In a computer system that realizes a duplication function in a storage device having a plurality of hard disks for duplicating data,
A controller,
A switch that enables the connection between the controller and the hard disk to be switched from the outside of the storage device,
When the controller detects a failure of the hard disk and disconnects the hard disk, failure information from the controller is collected by a central processing unit above the controller,
The central processing unit switches the connection state of the switch based on the failure occurrence information, restarts the computer system,
The computer system recognizes a new hard disk after switching of the switch by the restart and realizes the system reconfiguration by the duplex function.

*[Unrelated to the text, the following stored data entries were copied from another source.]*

/-- In IDLE nothing of an epoch is left: zero counters, a stopped timer, an empty set, no staged edits, no entry of an
epoch in the queue (R11, R13, R25, R87). -/
def State.idleClean (s : State) : Prop :=
  s.epoch.state = .idle →
    s.epoch.reserved = 0 ∧ s.epoch.written = 0 ∧ s.epoch.spills = 0 ∧ s.epoch.ageElapsed = 0 ∧
      s.epoch.ageRunning = false ∧ s.loggedSet = [] ∧ s.regions.staged = none ∧ ∀ e ∈ s.host.queue, e.tag = none

/-- In OPEN, DOOMED and CLOSING the occupancy plus the spill count equals reserved (R29), and the records still owed carry
the sequences from written to reserved, in queue order (R5). -/
def State.reservationsBalance (s : State) : Prop :=
  s.epoch.state = .opened ∨ s.epoch.state = .doomed ∨ s.epoch.state = .closing →
    s.loggedSet.length + s.epoch.spills = s.epoch.reserved ∧
      s.owedSequences = List.range' s.epoch.written (s.epoch.reserved - s.epoch.written)

/-- While an epoch exists, written is at most reserved and reserved at most the slot count (R5); its entries carry its
serial (R110); and the device is READY with no FORMAT in progress (R4). -/
def State.epochBound (s : State) : Prop :=
  (s.epoch.state ≠ .idle →
    s.epoch.written ≤ s.epoch.reserved ∧ s.epoch.reserved ≤ s.slots ∧ s.control.device = .ready ∧
      s.journal.format = none) ∧
    (∀ e ∈ s.host.queue, e.tag = none ∨ e.tag = some s.epoch.serial) ∧
    ∀ e ∈ s.host.queue, e.owes = true → e.tag ≠ none ∧ e.append ≠ none

/-- In ROLLING_BACK the epoch's only entry is a head under way; the run, once started, has dropped the reservations beyond
written, and no append is in flight (R14, R15). -/
def State.rollingBackOrder (s : State) : Prop :=
  (s.epoch.state = .rollingBack →
    (∀ e ∈ s.host.queue.tail, e.tag = none) ∧
      (∀ e, s.host.queue.head? = some e → e.tag ≠ none → e.underWay = true) ∧
      s.owedSequences = if s.appendInFlight then [s.epoch.written] else []) ∧
    (s.epoch.state = .rollingBack → s.appendInFlight = true → s.epoch.written < s.epoch.reserved) ∧
    (s.rollback.run = .abort →
      s.epoch.state = .rollingBack ∧ s.appendInFlight = false ∧ s.epoch.reserved = s.epoch.written) ∧
    (s.rollback.run = .none ↔ s.rollback.phase = .idle) ∧
    (s.rollback.run = .recovery → 1 ≤ s.rollback.remaining ∧ s.rollback.phase ≠ .close)

/-- The operation in progress and the state of its owner agree (sections 6.3 and 7.1); only the head entry of the queue
makes progress (R111). -/
def State.portOrder (s : State) : Prop :=
  (∀ e ∈ s.host.queue.tail, e.progress = .appendWaiting ∨ e.progress = .writeWaiting) ∧
    (s.writeInProgress = true → ∃ op, s.port.op = some op ∧ op.kind = .queueWrite) ∧
    ∀ op, s.port.op = some op →
      (op.kind = .queueWrite → s.writeInProgress = true) ∧
        (op.kind = .appendRead ∨ op.kind = .appendWrite → s.appendInFlight = true) ∧
        (op.kind = .rollbackRead → s.rollback.phase = .read) ∧
        (op.kind = .restore → ∃ block words, s.rollback.phase = .restore block words) ∧
        (op.kind = .formatAnchor → s.journal.format ≠ none) ∧
        (∀ c, op.kind = .commitAnchor c → s.epoch.state = .closing ∧ ∀ e ∈ s.host.queue, e.tag = none) ∧
        (∀ c, op.kind = .abortAnchor c →
          s.rollback.run = .abort ∧ s.rollback.phase = .close ∧ ∀ e ∈ s.host.queue, e.tag = none)

/-- The order of an epoch's work (chapters 1, 4 and 6): one law over the epoch record, the set, the write queue, the port and
the rollback, together with the order of start-up. -/
def State.workLaw (s : State) : Prop :=
  s.startOrder ∧ s.idleClean ∧ s.reservationsBalance ∧ s.epochBound ∧ s.rollingBackOrder ∧ s.portOrder

/-- What stands for the record of a block an entry without an append of its own writes (R27, R46): an entry of the set for
the block, LOGGED, or PENDING with its record still owed by an entry ahead in the queue. -/
def State.coveredBehind (s : State) (ahead : List QueueEntry) (e : QueueEntry) : Prop :=
  ∃ x ∈ s.loggedSet, x.block = blockOf e.addr ∧
    (x.state = .logged ∨ ∃ o ∈ ahead, o.owes = true ∧ o.append = some { sequence := x.sequence, spill := false })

The computer system according to claim 1, wherein the operation of the central processing unit and the controller is executed by starting an application program on an operating system of the central processing unit.

The computer system according to claim 1, wherein the controller stores, in an internal memory, a port number to which the hard disk in which the failure is detected is connected.

The computer system according to claim 1, wherein the detection of a failure of the hard disk by the controller includes a case where the retry of the write operation exceeds a specified number of times.

The computer system according to claim 1, wherein the detection of a failure of the hard disk by the controller includes a case where a write-back operation from a hard disk that does not detect a failure to a hard disk that has detected a failure exceeds a specified number of times.

The computer system according to claim 1, wherein the collection of the failure occurrence information of the central processing unit is performed by a polling operation that is periodically executed.

The computer system according to claim 1, wherein the failure occurrence information includes a port number to which the hard disk in which the failure is detected is connected.

The computer system according to claim 1, wherein the collection of the failure occurrence information of the central processing unit is performed based on an interrupt operation for reporting failure information of the hard disk in which the controller has detected a failure.

2. The system according to claim 1, wherein the controller recognizes a new hard disk after switching of the switch based on a connection recognition command of the central processing unit, and performs system reconstruction by the duplex function. Computer system.